Saved data entries:
▶

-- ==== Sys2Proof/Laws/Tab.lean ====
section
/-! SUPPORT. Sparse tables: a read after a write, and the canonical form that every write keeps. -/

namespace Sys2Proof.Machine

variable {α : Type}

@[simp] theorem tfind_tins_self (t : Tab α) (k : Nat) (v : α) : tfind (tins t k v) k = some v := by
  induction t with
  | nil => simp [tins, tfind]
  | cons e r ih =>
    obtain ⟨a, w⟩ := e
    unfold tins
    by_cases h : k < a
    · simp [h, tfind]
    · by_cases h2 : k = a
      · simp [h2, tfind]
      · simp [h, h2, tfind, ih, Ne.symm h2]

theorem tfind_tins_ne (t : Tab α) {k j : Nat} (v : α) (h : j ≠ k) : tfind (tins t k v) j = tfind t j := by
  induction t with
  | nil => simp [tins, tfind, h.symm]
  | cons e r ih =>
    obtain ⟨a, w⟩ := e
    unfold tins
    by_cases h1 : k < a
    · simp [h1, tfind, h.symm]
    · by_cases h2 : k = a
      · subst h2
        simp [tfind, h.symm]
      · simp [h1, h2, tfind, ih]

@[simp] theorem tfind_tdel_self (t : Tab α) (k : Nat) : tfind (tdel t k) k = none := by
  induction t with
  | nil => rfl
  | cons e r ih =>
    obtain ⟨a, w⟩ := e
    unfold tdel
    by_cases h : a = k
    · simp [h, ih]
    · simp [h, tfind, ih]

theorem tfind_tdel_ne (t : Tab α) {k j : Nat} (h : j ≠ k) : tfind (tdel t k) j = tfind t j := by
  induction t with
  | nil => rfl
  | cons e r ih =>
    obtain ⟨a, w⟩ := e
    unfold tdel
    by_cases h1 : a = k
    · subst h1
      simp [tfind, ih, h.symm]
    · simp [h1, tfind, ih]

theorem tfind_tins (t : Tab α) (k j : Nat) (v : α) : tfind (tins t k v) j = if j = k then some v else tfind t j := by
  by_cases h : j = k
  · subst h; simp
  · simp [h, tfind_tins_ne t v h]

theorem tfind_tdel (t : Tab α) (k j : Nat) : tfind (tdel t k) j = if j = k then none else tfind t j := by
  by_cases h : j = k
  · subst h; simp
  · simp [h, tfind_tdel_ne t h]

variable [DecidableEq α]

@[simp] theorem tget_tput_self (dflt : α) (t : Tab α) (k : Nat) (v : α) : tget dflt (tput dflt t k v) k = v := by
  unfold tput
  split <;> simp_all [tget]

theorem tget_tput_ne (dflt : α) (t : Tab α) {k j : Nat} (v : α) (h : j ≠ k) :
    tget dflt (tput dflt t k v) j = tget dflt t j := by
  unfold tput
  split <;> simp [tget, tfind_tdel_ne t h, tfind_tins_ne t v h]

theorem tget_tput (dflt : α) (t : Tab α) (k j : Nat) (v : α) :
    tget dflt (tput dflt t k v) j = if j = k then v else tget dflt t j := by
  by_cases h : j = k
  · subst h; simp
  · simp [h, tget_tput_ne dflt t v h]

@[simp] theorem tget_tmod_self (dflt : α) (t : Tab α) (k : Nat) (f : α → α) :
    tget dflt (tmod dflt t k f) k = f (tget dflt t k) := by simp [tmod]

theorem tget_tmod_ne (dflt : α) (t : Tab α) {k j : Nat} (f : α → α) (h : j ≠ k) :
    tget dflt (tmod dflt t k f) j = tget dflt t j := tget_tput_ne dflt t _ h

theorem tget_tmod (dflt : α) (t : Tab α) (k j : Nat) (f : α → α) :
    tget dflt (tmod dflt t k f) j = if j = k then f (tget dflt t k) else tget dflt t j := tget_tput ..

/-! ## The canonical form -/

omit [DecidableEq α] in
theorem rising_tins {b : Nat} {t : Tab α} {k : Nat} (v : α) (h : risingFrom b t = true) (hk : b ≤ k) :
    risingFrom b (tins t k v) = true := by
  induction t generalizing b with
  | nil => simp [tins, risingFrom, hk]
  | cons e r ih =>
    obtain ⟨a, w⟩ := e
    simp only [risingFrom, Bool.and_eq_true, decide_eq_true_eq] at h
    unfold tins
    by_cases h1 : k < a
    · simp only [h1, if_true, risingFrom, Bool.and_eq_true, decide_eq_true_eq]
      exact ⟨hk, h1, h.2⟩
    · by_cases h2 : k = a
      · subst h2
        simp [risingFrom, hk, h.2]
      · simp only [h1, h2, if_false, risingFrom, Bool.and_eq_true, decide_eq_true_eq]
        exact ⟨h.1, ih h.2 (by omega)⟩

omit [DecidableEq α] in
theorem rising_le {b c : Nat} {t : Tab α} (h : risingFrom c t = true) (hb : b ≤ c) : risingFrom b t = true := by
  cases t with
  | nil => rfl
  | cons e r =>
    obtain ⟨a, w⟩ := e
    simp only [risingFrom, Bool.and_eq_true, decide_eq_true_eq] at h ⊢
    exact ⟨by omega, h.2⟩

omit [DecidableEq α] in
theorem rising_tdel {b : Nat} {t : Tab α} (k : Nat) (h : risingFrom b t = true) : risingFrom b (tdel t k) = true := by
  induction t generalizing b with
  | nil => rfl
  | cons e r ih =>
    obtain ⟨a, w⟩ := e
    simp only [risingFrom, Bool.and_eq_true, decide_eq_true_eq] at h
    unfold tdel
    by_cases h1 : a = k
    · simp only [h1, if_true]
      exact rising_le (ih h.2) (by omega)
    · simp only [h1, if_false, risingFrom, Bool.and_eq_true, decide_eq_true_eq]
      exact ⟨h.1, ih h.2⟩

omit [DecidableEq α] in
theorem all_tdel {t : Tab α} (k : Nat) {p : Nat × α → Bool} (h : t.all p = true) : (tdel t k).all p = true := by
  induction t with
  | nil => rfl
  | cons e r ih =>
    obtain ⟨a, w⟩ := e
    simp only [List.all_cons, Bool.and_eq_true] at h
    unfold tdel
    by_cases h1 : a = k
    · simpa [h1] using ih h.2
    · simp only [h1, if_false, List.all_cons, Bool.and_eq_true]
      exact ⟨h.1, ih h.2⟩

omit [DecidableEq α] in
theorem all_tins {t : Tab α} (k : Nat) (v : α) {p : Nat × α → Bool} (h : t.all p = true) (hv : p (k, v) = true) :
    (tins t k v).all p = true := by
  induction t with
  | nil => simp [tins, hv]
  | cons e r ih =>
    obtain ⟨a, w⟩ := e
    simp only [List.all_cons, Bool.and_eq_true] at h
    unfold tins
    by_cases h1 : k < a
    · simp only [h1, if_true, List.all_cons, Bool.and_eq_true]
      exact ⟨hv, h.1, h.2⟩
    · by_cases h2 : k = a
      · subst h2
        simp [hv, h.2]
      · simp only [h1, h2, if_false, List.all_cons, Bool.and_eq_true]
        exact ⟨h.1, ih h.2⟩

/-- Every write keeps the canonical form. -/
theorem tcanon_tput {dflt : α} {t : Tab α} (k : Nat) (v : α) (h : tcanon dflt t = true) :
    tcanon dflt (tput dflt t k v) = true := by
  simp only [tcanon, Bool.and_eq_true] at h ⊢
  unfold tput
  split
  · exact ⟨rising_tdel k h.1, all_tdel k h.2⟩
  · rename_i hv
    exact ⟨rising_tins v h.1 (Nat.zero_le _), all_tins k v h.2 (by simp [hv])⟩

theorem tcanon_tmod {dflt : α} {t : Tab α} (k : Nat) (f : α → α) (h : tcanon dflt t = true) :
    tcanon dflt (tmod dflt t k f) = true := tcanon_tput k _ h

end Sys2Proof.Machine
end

◀

Requirement:
Every line above in which the word "form" occurs needs to be copied.

Reply to the exercise:
/-! SUPPORT. Sparse tables: a read after a write, and the canonical form that every write keeps. -/
/-! ## The canonical form -/
/-- Every write keeps the canonical form. -/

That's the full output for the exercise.